China’s GDP growth for the first and second quarters of 2015 was at 7 percent, in line with the full-year target of “around 7 percent.”
Also on Monday, China’s economic planning body, the National Development and Reform Commission, announced on its website that electricity consumption, rail freight and real estate transactions had improved in August. The NDRC said the data shows that “fluctuations in the economy have stabilized” and that “the economy is expected to continue to maintain steady growth and achieve its annual economic growth target.”
Yet, the country’s official manufacturing purchasing managers’ index, or PMI, dropped 0.3 points to 49.7 percent in August, the lowest point seen in the index since August 2012. A PMI below the 50 mark separates expansion from contraction.
Other moves by Beijing, including a depreciation of the yuan to, in part, boost exports, which were down 8 percent in July from a year earlier, have fueled fears the Chinese economy may be on the verge of a sharp downturn.
Economists say the adjustments to the service sector growth rate in 2014 reflect weakness in the financial services sector, which has and will continue to take a major hit against the backdrop of ongoing stock market volatility. Beijing has pumped trillions of yuan into Chinese markets, which have been on a downward spiral since the beginning of the summer.

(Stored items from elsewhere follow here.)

-- ==== Sys2Proof/Decode.lean ====
section
/-! DEFINITION. The command words (30_encoding.md R141 to R148): the decoder, total on every list of words and rejecting
by name, and the encoder written from the same formats. -/

namespace Sys2Proof

/-- Why the words at the port are no command. The last three raise IllegalCommand (30_encoding.md R148); the first two
are waits. -/
inductive Reject where
  /-- No word is waiting (60_exceptions.md R516). -/
  | noCommand
  /-- A SETRATE whose operand words have not both arrived (R144). -/
  | awaitingOperands
  /-- A bit that must be 0 is not (R148 (b), (d)). -/
  | reservedBits (w : Word)
  /-- A MON selector 3, 7 or 10 to 15 (R146, R148 (c)). -/
  | badSelector (w : Word)
  /-- A SETEXT sub-operation, voice or value that R147 calls illegal (R148 (d)). -/
  | badExtension (w : Word)
deriving DecidableEq, Repr

/-! ## The fields of a command word (R142) -/

/-- OP, bits 31:28. -/
def opField (w : Word) : BitVec 4 := w.extractLsb' 28 4

/-- Bits 27:0: the rest of the word, and N of format C. -/
def lowField (w : Word) : BitVec 28 := w.extractLsb' 0 28

/-- ADDR, bits 12:8 of formats AD and A. -/
def addrField (w : Word) : Addr := w.extractLsb' 8 5

/-- DATA, bits 7:0 of format AD. -/
def dataField (w : Word) : Byte := w.extractLsb' 0 8

/-- SEL, bits 3:0 of format S. -/
def selField (w : Word) : BitVec 4 := w.extractLsb' 0 4

/-- SUB, bits 27:24 of format X. -/
def subField (w : Word) : BitVec 4 := w.extractLsb' 24 4

/-- V, bits 17:16 of format X. -/
def voiceField (w : Word) : BitVec 2 := w.extractLsb' 16 2

/-- VAL, bits 8:0 of format X. -/
def valField (w : Word) : BitVec 9 := w.extractLsb' 0 9

/-- How many words a command has, read from its first word: 3 for OP = 0x5, otherwise 1 (R144). -/
def commandLength (w : Word) : Nat :=
  if opField w = 0x5#4 then 3 else 1

/-! ## The decoder -/

/-- The WR command of an address (R102): one constructor for each register and each unmapped address. -/
def wrCommand (a : Addr) (d : Byte) : Instr :=
  match a.toNat with
  | 0 => .wrFreqLo0 d
  | 1 => .wrFreqHi0 d
  | 2 => .wrPwLo0 d
  | 3 => .wrPwHi0 d
  | 4 => .wrControl0 d
  | 5 => .wrAttackDecay0 d
  | 6 => .wrSustainRelease0 d
  | 7 => .wrFreqLo1 d
  | 8 => .wrFreqHi1 d
  | 9 => .wrPwLo1 d
  | 10 => .wrPwHi1 d
  | 11 => .wrControl1 d
  | 12 => .wrAttackDecay1 d
  | 13 => .wrSustainRelease1 d
  | 14 => .wrFreqLo2 d
  | 15 => .wrFreqHi2 d
  | 16 => .wrPwLo2 d
  | 17 => .wrPwHi2 d
  | 18 => .wrControl2 d
  | 19 => .wrAttackDecay2 d
  | 20 => .wrSustainRelease2 d
  | 21 => .wrFcLo d
  | 22 => .wrFcHi d
  | 23 => .wrResFilt d
  | 24 => .wrModeVol d
  | 25 => .wrUnmapped19 d
  | 26 => .wrUnmapped1A d
  | 27 => .wrUnmapped1B d
  | 28 => .wrUnmapped1C d
  | 29 => .wrUnmapped1D d
  | 30 => .wrUnmapped1E d
  | _ => .wrUnmapped1F d

/-- Format AD: bits 27:13 are 0. -/
def decodeWr (w : Word) : Except Reject Instr :=
  if w.extractLsb' 13 15 = 0#15 then .ok (wrCommand (addrField w) (dataField w)) else .error (.reservedBits w)

/-- Format A: bits 27:13 and 7:0 are 0. -/
def decodeRd (w : Word) : Except Reject Instr :=
  if w.extractLsb' 13 15 = 0#15 ∧ dataField w = 0#8 then .ok (.rd (addrField w)) else .error (.reservedBits w)

/-- Format Z: bits 27:0 are 0. -/
def decodeZ (i : Instr) (w : Word) : Except Reject Instr :=
  if lowField w = 0#28 then .ok i else .error (.reservedBits w)

/-- Format M: bits 27:1 are 0; bit 0 names the model. -/
def decodeModel (w : Word) : Except Reject Instr :=
  if w.extractLsb' 1 27 = 0#27 then
    .ok (if w.getLsbD 0 then .setModelB else .setModelA)
  else .error (.reservedBits w)

/-- Format S: bits 27:4 are 0; the selectors of R146. -/
def decodeMon (w : Word) : Except Reject Instr :=
  if w.extractLsb' 4 24 = 0#24 then
    match (selField w).toNat with
    | 0 => .ok .monWave0
    | 1 => .ok .monWave1
    | 2 => .ok .monWave2
    | 4 => .ok .monEnv0
    | 5 => .ok .monEnv1
    | 6 => .ok .monEnv2
    | 8 => .ok .monFc
    | 9 => .ok .monVol
    | _ => .error (.badSelector w)
  else .error (.reservedBits w)

/-- The reserved bits of format X: 23:18 and 15:9 are 0. -/
def extReservedZero (w : Word) : Bool :=
  w.extractLsb' 18 6 == 0#6 && w.extractLsb' 9 7 == 0#7

/-- SETEXT DITHER: V = 0 and VAL[8:1] = 0 (R147). -/
def decodeDither (w : Word) : Except Reject Instr :=
  if voiceField w = 0#2 ∧ w.extractLsb' 1 8 = 0#8 then .ok (.setExtDither (w.extractLsb' 0 1))
  else .error (.badExtension w)

/-- SETEXT GAIN: V = 3 is illegal (R147). -/
def decodeGain (w : Word) : Except Reject Instr :=
  if voiceField w = 3#2 then .error (.badExtension w) else .ok (.setExtGain (voiceField w) (valField w))

/-- SETEXT BOOST: V = 0 and VAL <= 256 (R147). -/
def decodeBoost (w : Word) : Except Reject Instr :=
  if voiceField w = 0#2 ∧ (valField w).toNat ≤ 256 then .ok (.setExtBoost (valField w))
  else .error (.badExtension w)

/-- SETEXT AM: V = 0 and VAL[8:3] = 0 (R147). -/
def decodeAm (w : Word) : Except Reject Instr :=
  if voiceField w = 0#2 ∧ w.extractLsb' 3 6 = 0#6 then .ok (.setExtAm (w.extractLsb' 0 3))
  else .error (.badExtension w)

/-- SETEXT RMODE: V = 0, VAL[8:2] = 0, VAL[1:0] not 3 (R147). -/
def decodeRmode (w : Word) : Except Reject Instr :=
  if voiceField w = 0#2 ∧ w.extractLsb' 2 7 = 0#7 then
    match (w.extractLsb' 0 2).toNat with
    | 0 => .ok .setExtRmodeNearest
    | 1 => .ok .setExtRmodeLinear
    | 2 => .ok .setExtRmodeBandlimited
    | _ => .error (.badExtension w)
  else .error (.badExtension w)

/-- Format X: the sub-operations of R147. -/
def decodeExt (w : Word) : Except Reject Instr :=
  if extReservedZero w then
    match (subField w).toNat with
    | 0 => decodeDither w
    | 1 => decodeGain w
    | 2 => decodeBoost w
    | 3 => decodeAm w
    | 4 => decodeRmode w
    | _ => .error (.badExtension w)
  else .error (.reservedBits w)

/-- A command of one word, by its opcode (R145). Opcode 0x5 is no command of one word: `decode` reads it. -/
def decodeOne (w : Word) : Except Reject Instr :=
  match (opField w).toNat with
  | 0x0 => .ok (.illegalOp0 (lowField w))
  | 0x1 => decodeWr w
  | 0x2 => decodeRd w
  | 0x3 => decodeZ .reset w
  | 0x4 => decodeModel w
  | 0x5 => .error .awaitingOperands
  | 0x6 => .ok (.clk (lowField w))
  | 0x7 => decodeZ .rsmp w
  | 0x8 => .ok (.render (lowField w))
  | 0x9 => decodeMon w
  | 0xA => decodeExt w
  | 0xB => .ok (.illegalOpB (lowField w))
  | 0xC => .ok (.illegalOpC (lowField w))
  | 0xD => .ok (.illegalOpD (lowField w))
  | 0xE => .ok (.illegalOpE (lowField w))
  | _ => .ok (.illegalOpF (lowField w))

/-- A SETRATE with both operand words: host rate first, then chip rate; bits 27:0 of the command word are 0 (R142). -/
def decodeRate (w host chip : Word) : Except Reject Instr :=
  decodeZ (.setRate host chip) w

/-- The first command at the port and the words after it. -/
def decode (ws : List Word) : Except Reject (Instr × List Word) :=
  match ws with
  | [] => .error .noCommand
  | w :: rest =>
    if opField w = 0x5#4 then
      match rest with
      | host :: chip :: rest' => (decodeRate w host chip).map (fun i => (i, rest'))
      | _ => .error .awaitingOperands
    else (decodeOne w).map (fun i => (i, rest))

/-! ## The encoder -/

/-- Format AD with opcode WR (R142). -/
def wordWr (a : Addr) (d : Byte) : Word := 0x1#4 ++ 0#15 ++ a ++ d

/-- Format A with opcode RD (R142). -/
def wordRd (a : Addr) : Word := 0x2#4 ++ 0#15 ++ a ++ 0#8

/-- Format Z (R142). -/
def wordZ (op : BitVec 4) : Word := op ++ 0#28

/-- Format M (R142). -/
def wordModel (m : BitVec 1) : Word := 0x4#4 ++ 0#27 ++ m

/-- Format C, and any opcode with the rest of its word (R142). -/
def wordC (op : BitVec 4) (n : BitVec 28) : Word := op ++ n

/-- Format S with opcode MON (R142). -/
def wordMon (sel : BitVec 4) : Word := 0x9#4 ++ 0#24 ++ sel

/-- Format X (R142). -/
def wordExt (sub : BitVec 4) (v : BitVec 2) (val : BitVec 9) : Word := 0xA#4 ++ sub ++ 0#6 ++ v ++ 0#7 ++ val

/-- The words of a command (R142, R145 to R147, R150). -/
def encode (i : Instr) : List Word :=
  match i with
  | .wrFreqLo0 data => [wordWr 0x00#5 data]
  | .wrFreqHi0 data => [wordWr 0x01#5 data]
  | .wrPwLo0 data => [wordWr 0x02#5 data]
  | .wrPwHi0 data => [wordWr 0x03#5 data]
  | .wrControl0 data => [wordWr 0x04#5 data]
  | .wrAttackDecay0 data => [wordWr 0x05#5 data]
  | .wrSustainRelease0 data => [wordWr 0x06#5 data]
  | .wrFreqLo1 data => [wordWr 0x07#5 data]
  | .wrFreqHi1 data => [wordWr 0x08#5 data]
  | .wrPwLo1 data => [wordWr 0x09#5 data]
  | .wrPwHi1 data => [wordWr 0x0A#5 data]
  | .wrControl1 data => [wordWr 0x0B#5 data]
  | .wrAttackDecay1 data => [wordWr 0x0C#5 data]
  | .wrSustainRelease1 data => [wordWr 0x0D#5 data]
  | .wrFreqLo2 data => [wordWr 0x0E#5 data]
  | .wrFreqHi2 data => [wordWr 0x0F#5 data]
  | .wrPwLo2 data => [wordWr 0x10#5 data]
  | .wrPwHi2 data => [wordWr 0x11#5 data]
  | .wrControl2 data => [wordWr 0x12#5 data]
  | .wrAttackDecay2 data => [wordWr 0x13#5 data]
  | .wrSustainRelease2 data => [wordWr 0x14#5 data]
  | .wrFcLo data => [wordWr 0x15#5 data]
  | .wrFcHi data => [wordWr 0x16#5 data]
  | .wrResFilt data => [wordWr 0x17#5 data]
  | .wrModeVol data => [wordWr 0x18#5 data]
  | .wrUnmapped19 data => [wordWr 0x19#5 data]
  | .wrUnmapped1A data => [wordWr 0x1A#5 data]
  | .wrUnmapped1B data => [wordWr 0x1B#5 data]
  | .wrUnmapped1C data => [wordWr 0x1C#5 data]
  | .wrUnmapped1D data => [wordWr 0x1D#5 data]
  | .wrUnmapped1E data => [wordWr 0x1E#5 data]
  | .wrUnmapped1F data => [wordWr 0x1F#5 data]
  | .rd addr => [wordRd addr]
  | .reset => [wordZ 0x3#4]
  | .setModelA => [wordModel 0#1]
  | .setModelB => [wordModel 1#1]
  | .setRate host chip => [wordZ 0x5#4, host, chip]
  | .clk n => [wordC 0x6#4 n]
  | .rsmp => [wordZ 0x7#4]
  | .render n => [wordC 0x8#4 n]
  | .monWave0 => [wordMon 0#4]
  | .monWave1 => [wordMon 1#4]
  | .monWave2 => [wordMon 2#4]
  | .monEnv0 => [wordMon 4#4]
  | .monEnv1 => [wordMon 5#4]
  | .monEnv2 => [wordMon 6#4]
  | .monFc => [wordMon 8#4]
  | .monVol => [wordMon 9#4]
  | .setExtDither val => [wordExt 0#4 0#2 (val.zeroExtend 9)]
  | .setExtGain v val => [wordExt 1#4 v val]
  | .setExtBoost val => [wordExt 2#4 0#2 val]
  | .setExtAm mask => [wordExt 3#4 0#2 (mask.zeroExtend 9)]
  | .setExtRmodeNearest => [wordExt 4#4 0#2 0#9]
  | .setExtRmodeLinear => [wordExt 4#4 0#2 1#9]
  | .setExtRmodeBandlimited => [wordExt 4#4 0#2 2#9]
  | .illegalOp0 rest => [wordC 0x0#4 rest]
  | .illegalOpB rest => [wordC 0xB#4 rest]
  | .illegalOpC rest => [wordC 0xC#4 rest]
  | .illegalOpD rest => [wordC 0xD#4 rest]
  | .illegalOpE rest => [wordC 0xE#4 rest]
  | .illegalOpF rest => [wordC 0xF#4 rest]

/-! ## The opcode table's words -/

/-- The words of a command whose bits are `w`, numbered as spec/opcode_table.json numbers them (bit 0 the least
significant bit of the first word); bits from `nbits` up are 0. -/
def tableWords (nbits w : Nat) : List Word :=
  let u := w % 2 ^ nbits
  let first : Word := BitVec.ofNat 32 u
  if commandLength first = 3 then [first, BitVec.ofNat 32 (u / 2 ^ 32), BitVec.ofNat 32 (u / 2 ^ 64)] else [first]

/-- The instruction the decoder reads from those words. -/
def decodeTableWord (nbits w : Nat) : Option Instr :=
  match decode (tableWords nbits w) with
  | .ok (i, _) => some i
  | .error _ => none

end Sys2Proof
end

Balding explained that the adjustment to last year’s GDP figures could indicate that Beijing is trying to make financial services factor in less when measuring economic expansion, a preemptive measure to fend off even slower growth this year as that industry faces potential collapse.
“The crash in the financial services sector will come in the second half of this year,” he said. “Many will report losses. [The adjustment] will balance out financial services’ contribution to total GDP. It will lower the impact when the boom is over.”
Oliver Rui, a professor of finance and accounting at the China Europe International Business School’s Shanghai campus, said he believes the adjustment to last year’s GDP growth means “the round of corrections are not over yet” and that more stimulus measures are likely in store.
In August, China’s central bank, the People’s Bank of China, cut interest rates to free up more cash for lending. The PBoC also lessened the amount of reserves that banks must hold.
For retailers, the continued release of dour economic news raises questions about consumer confidence. China’s leadership has made economic reform, in form of shifting an economy based on cheap manufacturing, exports and infrastructure build to growth supported by a strong services sector and consumer spending a top priority. They’ve also shied away from relying on government stimulus to prop up the economy as was done to fend off the 2008 global financial crisis.
Data released in July indicates consumer confidence is being rocked, at least moderately, by fears of an economic downturn. China’s statistics bureau said consumer confidence decreased to 104.48 in July from 105.54 in June.
“There is some concern over the slowdown, the bottom line is most consumers are still continuing to spend,” said Benjamin Cavender, a senior analyst with the Shanghai-based China Market Research Group. “However, consumers are becoming choosier about how they spend, and it means brands are going to have to become more strategic about how they position their products and how they market them to better fit consumer needs.”